- **PROBLEM STATEMENT**
Go through the records line by line from the top and repeat each one exactly, ending with the line that contains "leaves LOS. -/".

[Collected data entries]
______________________________

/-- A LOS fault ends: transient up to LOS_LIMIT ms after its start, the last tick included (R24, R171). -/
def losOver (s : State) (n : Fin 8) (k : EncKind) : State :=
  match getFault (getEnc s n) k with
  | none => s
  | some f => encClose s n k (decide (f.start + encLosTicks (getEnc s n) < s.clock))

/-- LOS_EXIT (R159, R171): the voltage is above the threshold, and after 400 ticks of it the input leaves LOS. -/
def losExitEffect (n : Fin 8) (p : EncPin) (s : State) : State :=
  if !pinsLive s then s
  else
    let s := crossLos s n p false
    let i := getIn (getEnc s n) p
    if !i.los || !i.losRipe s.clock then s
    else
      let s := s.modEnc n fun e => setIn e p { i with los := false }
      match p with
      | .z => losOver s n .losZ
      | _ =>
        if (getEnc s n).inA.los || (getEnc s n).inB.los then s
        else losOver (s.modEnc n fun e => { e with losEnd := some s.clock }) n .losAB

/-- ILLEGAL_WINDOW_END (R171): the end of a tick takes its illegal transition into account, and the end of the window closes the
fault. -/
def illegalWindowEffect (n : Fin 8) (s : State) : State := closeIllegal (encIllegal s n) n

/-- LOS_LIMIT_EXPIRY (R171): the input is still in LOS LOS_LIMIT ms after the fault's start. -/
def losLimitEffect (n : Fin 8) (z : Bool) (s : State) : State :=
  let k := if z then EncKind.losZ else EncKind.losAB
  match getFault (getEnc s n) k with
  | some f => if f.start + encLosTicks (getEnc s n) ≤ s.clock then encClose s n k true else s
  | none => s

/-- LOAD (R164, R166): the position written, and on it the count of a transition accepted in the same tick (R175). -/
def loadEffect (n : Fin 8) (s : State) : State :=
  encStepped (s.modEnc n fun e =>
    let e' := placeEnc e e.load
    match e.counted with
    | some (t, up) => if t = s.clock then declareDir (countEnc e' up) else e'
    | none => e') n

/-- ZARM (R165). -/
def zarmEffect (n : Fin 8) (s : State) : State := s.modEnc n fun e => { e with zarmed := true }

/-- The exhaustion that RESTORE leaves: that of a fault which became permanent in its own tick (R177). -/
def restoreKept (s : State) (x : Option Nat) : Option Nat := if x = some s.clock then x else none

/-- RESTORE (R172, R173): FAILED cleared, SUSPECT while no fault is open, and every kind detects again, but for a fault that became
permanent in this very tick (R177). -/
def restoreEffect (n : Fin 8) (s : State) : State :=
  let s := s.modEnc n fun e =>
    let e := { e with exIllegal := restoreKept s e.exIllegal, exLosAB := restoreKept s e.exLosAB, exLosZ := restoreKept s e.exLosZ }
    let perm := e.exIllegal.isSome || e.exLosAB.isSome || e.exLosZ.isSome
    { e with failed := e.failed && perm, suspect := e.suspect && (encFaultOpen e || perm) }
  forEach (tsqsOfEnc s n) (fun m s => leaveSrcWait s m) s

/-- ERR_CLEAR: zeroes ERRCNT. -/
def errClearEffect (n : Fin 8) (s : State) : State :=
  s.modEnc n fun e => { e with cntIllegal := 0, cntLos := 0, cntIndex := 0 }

______________________________

- **REPLY**
/-- A LOS fault ends: transient up to LOS_LIMIT ms after its start, the last tick included (R24, R171). -/
def losOver (s : State) (n : Fin 8) (k : EncKind) : State :=
  match getFault (getEnc s n) k with
  | none => s
  | some f => encClose s n k (decide (f.start + encLosTicks (getEnc s n) < s.clock))

/-- LOS_EXIT (R159, R171): the voltage is above the threshold, and after 400 ticks of it the input leaves LOS. -/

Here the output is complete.